Collected data —

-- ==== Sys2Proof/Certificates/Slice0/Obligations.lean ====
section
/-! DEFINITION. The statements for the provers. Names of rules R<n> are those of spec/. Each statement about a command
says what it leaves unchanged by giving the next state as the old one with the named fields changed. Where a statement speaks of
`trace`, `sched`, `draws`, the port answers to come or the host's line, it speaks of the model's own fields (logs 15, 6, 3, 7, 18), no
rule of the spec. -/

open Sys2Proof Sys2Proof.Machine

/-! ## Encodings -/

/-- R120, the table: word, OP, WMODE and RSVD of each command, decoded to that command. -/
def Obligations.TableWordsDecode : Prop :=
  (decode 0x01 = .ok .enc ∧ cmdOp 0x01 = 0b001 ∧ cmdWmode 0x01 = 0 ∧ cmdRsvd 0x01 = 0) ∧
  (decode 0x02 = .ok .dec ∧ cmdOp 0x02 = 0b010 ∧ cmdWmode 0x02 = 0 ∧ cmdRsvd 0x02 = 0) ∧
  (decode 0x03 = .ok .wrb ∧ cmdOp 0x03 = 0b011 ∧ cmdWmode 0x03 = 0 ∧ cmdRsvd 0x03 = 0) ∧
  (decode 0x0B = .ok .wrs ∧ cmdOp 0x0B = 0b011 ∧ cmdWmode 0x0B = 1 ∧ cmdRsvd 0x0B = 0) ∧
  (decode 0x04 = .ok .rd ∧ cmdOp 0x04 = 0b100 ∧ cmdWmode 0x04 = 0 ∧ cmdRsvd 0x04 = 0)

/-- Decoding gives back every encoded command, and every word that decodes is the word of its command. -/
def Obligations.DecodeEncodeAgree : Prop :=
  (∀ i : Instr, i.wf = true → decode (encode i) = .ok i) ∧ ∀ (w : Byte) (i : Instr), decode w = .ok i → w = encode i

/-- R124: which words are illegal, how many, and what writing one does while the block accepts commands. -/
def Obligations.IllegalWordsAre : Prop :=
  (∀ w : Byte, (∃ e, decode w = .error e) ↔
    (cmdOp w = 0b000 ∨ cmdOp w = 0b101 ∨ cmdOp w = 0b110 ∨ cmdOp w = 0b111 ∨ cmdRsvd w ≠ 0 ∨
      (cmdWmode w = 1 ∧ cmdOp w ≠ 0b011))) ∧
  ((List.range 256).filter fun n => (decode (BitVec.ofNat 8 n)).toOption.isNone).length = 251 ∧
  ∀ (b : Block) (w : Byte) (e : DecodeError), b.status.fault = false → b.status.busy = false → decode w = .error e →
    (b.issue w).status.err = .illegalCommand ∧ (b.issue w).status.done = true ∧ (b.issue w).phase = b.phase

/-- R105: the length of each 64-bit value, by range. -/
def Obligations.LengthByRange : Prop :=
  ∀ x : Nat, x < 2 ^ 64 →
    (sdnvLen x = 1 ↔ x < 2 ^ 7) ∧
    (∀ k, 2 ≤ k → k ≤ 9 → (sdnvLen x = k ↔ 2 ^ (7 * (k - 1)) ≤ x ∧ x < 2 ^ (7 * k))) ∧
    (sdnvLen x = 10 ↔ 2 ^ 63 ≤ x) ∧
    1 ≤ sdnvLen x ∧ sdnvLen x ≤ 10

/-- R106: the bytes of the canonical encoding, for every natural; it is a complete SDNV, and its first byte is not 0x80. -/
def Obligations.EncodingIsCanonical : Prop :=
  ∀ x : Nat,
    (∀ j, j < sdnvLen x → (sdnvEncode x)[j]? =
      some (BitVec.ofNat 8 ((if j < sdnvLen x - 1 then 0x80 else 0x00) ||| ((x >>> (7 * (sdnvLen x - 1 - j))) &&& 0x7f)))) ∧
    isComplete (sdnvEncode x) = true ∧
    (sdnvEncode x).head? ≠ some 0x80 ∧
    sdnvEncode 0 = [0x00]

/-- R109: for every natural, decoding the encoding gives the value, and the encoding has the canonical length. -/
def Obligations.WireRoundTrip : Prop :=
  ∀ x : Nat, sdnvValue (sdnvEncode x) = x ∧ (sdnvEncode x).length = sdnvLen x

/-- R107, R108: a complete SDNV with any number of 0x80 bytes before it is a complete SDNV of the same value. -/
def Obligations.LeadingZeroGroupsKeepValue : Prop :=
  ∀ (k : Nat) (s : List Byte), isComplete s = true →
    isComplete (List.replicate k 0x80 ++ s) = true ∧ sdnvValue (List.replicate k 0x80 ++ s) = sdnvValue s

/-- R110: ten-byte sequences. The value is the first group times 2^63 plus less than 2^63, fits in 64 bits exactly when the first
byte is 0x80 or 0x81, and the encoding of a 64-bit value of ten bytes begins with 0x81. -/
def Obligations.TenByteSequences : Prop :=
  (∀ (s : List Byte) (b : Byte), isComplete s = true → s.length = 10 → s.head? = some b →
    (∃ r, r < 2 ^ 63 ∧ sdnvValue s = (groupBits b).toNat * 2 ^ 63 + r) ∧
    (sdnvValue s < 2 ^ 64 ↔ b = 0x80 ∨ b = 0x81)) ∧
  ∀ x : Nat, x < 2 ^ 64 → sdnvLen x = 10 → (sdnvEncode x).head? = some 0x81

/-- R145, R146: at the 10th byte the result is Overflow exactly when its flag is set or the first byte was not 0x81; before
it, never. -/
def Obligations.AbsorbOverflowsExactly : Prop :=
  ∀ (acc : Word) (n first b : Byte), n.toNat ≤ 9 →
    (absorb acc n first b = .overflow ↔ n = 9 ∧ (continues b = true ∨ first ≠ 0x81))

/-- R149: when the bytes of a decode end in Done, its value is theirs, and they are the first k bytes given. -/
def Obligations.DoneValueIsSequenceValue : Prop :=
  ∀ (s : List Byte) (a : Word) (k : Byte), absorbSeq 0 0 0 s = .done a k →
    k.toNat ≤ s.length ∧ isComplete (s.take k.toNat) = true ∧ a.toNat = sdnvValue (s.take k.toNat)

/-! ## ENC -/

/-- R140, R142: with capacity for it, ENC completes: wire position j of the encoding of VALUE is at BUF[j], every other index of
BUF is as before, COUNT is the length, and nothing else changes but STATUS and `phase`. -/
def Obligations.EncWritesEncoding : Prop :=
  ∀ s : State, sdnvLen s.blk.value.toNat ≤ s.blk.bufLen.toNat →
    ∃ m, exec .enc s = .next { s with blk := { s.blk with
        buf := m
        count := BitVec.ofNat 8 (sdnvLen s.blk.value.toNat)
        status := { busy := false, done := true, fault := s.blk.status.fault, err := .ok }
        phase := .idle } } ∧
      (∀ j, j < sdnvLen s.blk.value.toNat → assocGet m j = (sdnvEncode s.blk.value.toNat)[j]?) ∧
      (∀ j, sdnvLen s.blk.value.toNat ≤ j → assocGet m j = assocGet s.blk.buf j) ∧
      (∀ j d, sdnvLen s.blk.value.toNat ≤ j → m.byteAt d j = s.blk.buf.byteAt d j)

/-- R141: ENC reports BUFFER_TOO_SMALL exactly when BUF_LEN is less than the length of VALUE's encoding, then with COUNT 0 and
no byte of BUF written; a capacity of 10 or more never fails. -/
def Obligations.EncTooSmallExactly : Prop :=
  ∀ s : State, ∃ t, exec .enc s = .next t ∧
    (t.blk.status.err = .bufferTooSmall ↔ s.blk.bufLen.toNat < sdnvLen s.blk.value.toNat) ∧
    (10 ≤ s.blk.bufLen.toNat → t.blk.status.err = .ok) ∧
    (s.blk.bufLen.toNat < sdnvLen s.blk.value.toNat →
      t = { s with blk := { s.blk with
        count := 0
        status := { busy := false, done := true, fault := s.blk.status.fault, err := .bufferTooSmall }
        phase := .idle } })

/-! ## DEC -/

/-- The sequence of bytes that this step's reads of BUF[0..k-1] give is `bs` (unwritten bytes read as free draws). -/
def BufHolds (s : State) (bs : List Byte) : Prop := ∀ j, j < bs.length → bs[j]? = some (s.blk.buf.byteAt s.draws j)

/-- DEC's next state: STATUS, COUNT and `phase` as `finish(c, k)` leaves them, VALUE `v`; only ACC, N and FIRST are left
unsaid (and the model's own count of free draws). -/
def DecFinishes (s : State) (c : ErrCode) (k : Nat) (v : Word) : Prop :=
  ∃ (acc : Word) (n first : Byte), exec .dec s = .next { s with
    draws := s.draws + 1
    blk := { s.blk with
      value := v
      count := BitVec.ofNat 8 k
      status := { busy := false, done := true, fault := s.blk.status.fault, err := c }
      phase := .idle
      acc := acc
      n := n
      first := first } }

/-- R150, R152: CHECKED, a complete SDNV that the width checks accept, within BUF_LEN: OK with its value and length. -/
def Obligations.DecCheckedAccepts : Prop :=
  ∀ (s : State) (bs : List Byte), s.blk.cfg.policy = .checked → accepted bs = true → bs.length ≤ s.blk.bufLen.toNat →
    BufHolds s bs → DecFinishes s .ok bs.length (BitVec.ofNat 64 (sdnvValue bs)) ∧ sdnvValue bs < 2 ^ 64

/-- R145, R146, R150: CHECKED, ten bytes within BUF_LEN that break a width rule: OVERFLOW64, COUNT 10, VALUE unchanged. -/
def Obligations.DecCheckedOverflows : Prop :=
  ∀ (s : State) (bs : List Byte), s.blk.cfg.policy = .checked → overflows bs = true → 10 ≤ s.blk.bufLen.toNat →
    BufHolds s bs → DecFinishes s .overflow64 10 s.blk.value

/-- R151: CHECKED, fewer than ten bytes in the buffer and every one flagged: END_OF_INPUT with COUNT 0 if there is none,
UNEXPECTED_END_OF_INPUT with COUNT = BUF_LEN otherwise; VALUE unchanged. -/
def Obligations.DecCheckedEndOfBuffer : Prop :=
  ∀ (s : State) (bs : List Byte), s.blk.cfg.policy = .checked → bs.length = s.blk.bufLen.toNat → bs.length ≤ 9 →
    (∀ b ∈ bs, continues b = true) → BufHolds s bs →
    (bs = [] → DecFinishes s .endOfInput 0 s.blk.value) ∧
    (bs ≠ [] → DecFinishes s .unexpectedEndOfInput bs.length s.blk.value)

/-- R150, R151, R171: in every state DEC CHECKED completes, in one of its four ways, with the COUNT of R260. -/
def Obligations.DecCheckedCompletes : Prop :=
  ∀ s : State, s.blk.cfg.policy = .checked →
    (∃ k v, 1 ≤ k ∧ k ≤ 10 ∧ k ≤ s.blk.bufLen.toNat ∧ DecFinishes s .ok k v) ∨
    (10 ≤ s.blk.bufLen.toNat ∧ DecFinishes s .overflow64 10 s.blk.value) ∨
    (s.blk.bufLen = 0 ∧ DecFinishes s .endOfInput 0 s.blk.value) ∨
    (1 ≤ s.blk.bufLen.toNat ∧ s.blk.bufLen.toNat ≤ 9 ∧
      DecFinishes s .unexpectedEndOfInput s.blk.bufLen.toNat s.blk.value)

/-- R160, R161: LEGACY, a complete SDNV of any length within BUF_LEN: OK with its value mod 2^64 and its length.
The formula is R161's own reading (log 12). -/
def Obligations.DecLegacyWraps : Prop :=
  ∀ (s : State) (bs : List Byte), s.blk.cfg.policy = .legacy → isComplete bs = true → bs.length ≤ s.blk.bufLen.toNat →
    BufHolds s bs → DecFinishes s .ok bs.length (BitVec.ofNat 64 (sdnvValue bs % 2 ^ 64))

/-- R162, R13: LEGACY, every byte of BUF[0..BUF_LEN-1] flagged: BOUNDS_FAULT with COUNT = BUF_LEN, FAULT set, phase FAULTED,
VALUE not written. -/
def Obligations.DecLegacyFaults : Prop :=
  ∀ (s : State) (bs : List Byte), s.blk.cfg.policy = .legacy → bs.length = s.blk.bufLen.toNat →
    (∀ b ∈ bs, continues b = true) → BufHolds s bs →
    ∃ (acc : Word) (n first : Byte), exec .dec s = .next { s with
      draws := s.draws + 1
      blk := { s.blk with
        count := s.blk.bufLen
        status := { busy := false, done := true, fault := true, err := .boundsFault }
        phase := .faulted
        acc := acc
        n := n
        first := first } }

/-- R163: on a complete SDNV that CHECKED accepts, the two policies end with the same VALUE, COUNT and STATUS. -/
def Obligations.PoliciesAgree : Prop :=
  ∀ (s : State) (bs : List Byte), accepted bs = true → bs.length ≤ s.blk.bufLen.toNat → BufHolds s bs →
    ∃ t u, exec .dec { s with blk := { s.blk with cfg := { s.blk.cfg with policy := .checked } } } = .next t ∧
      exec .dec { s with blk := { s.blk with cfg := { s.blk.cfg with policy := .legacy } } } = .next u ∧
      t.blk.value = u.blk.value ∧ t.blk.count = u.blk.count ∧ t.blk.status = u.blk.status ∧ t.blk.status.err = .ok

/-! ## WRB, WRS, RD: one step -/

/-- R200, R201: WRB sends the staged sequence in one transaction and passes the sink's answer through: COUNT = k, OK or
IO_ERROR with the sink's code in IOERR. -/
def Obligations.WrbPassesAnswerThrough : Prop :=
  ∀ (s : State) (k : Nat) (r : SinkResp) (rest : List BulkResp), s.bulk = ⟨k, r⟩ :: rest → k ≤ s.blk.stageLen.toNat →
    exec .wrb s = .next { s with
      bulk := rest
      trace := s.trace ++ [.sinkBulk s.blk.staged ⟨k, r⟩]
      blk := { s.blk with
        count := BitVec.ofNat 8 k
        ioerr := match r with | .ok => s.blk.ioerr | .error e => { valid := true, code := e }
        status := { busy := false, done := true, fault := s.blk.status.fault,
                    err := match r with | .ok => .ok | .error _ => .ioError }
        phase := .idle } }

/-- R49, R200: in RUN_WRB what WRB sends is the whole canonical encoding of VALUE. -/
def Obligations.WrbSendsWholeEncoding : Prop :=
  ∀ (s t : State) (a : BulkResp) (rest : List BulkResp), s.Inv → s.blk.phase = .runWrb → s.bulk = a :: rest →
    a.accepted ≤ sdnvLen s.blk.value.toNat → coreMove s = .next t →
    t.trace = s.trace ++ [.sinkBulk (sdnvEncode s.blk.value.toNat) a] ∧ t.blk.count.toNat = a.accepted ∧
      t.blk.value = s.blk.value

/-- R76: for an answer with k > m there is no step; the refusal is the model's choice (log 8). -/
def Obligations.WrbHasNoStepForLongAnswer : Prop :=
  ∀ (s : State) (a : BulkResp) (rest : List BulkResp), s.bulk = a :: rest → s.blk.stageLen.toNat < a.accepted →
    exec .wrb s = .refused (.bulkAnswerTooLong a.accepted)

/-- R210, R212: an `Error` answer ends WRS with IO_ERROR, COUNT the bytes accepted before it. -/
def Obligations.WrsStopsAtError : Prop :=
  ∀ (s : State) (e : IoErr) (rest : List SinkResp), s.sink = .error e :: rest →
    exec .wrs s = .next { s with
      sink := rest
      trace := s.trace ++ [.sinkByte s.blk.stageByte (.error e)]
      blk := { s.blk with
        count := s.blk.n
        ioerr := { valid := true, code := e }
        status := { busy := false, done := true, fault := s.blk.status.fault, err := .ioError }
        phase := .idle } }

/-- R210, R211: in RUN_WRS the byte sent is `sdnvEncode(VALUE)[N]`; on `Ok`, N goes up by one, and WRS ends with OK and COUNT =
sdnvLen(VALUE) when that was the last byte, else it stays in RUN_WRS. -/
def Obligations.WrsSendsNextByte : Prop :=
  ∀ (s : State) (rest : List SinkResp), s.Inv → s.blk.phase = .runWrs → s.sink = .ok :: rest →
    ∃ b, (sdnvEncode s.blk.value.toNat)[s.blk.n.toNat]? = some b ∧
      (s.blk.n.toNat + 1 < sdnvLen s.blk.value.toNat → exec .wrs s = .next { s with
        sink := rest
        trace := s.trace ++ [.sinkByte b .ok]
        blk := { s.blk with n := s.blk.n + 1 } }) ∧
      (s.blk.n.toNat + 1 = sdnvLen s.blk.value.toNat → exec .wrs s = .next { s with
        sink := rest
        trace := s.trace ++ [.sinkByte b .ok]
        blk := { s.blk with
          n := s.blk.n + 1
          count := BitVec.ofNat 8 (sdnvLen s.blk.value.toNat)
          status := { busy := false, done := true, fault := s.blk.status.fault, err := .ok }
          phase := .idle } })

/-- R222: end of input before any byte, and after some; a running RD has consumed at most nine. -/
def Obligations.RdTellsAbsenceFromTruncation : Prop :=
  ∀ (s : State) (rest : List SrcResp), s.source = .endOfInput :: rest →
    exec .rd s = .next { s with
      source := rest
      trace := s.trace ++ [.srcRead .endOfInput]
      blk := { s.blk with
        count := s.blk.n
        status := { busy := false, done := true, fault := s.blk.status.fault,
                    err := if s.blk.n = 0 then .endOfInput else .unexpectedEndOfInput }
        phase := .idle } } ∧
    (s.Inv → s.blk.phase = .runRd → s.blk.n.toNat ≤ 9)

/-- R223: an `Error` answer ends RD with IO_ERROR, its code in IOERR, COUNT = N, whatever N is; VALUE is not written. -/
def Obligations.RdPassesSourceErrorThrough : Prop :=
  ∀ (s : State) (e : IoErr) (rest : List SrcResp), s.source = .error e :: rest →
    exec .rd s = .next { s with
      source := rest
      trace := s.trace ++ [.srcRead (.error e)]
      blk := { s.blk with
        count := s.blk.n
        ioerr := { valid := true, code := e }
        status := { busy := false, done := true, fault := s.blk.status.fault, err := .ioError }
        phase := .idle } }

GOAL OF THE EXERCISE —
Across the entries above, how many lines include the word "bufferTooSmall"? Give only the number.

EXERCISE RESPONSE —
2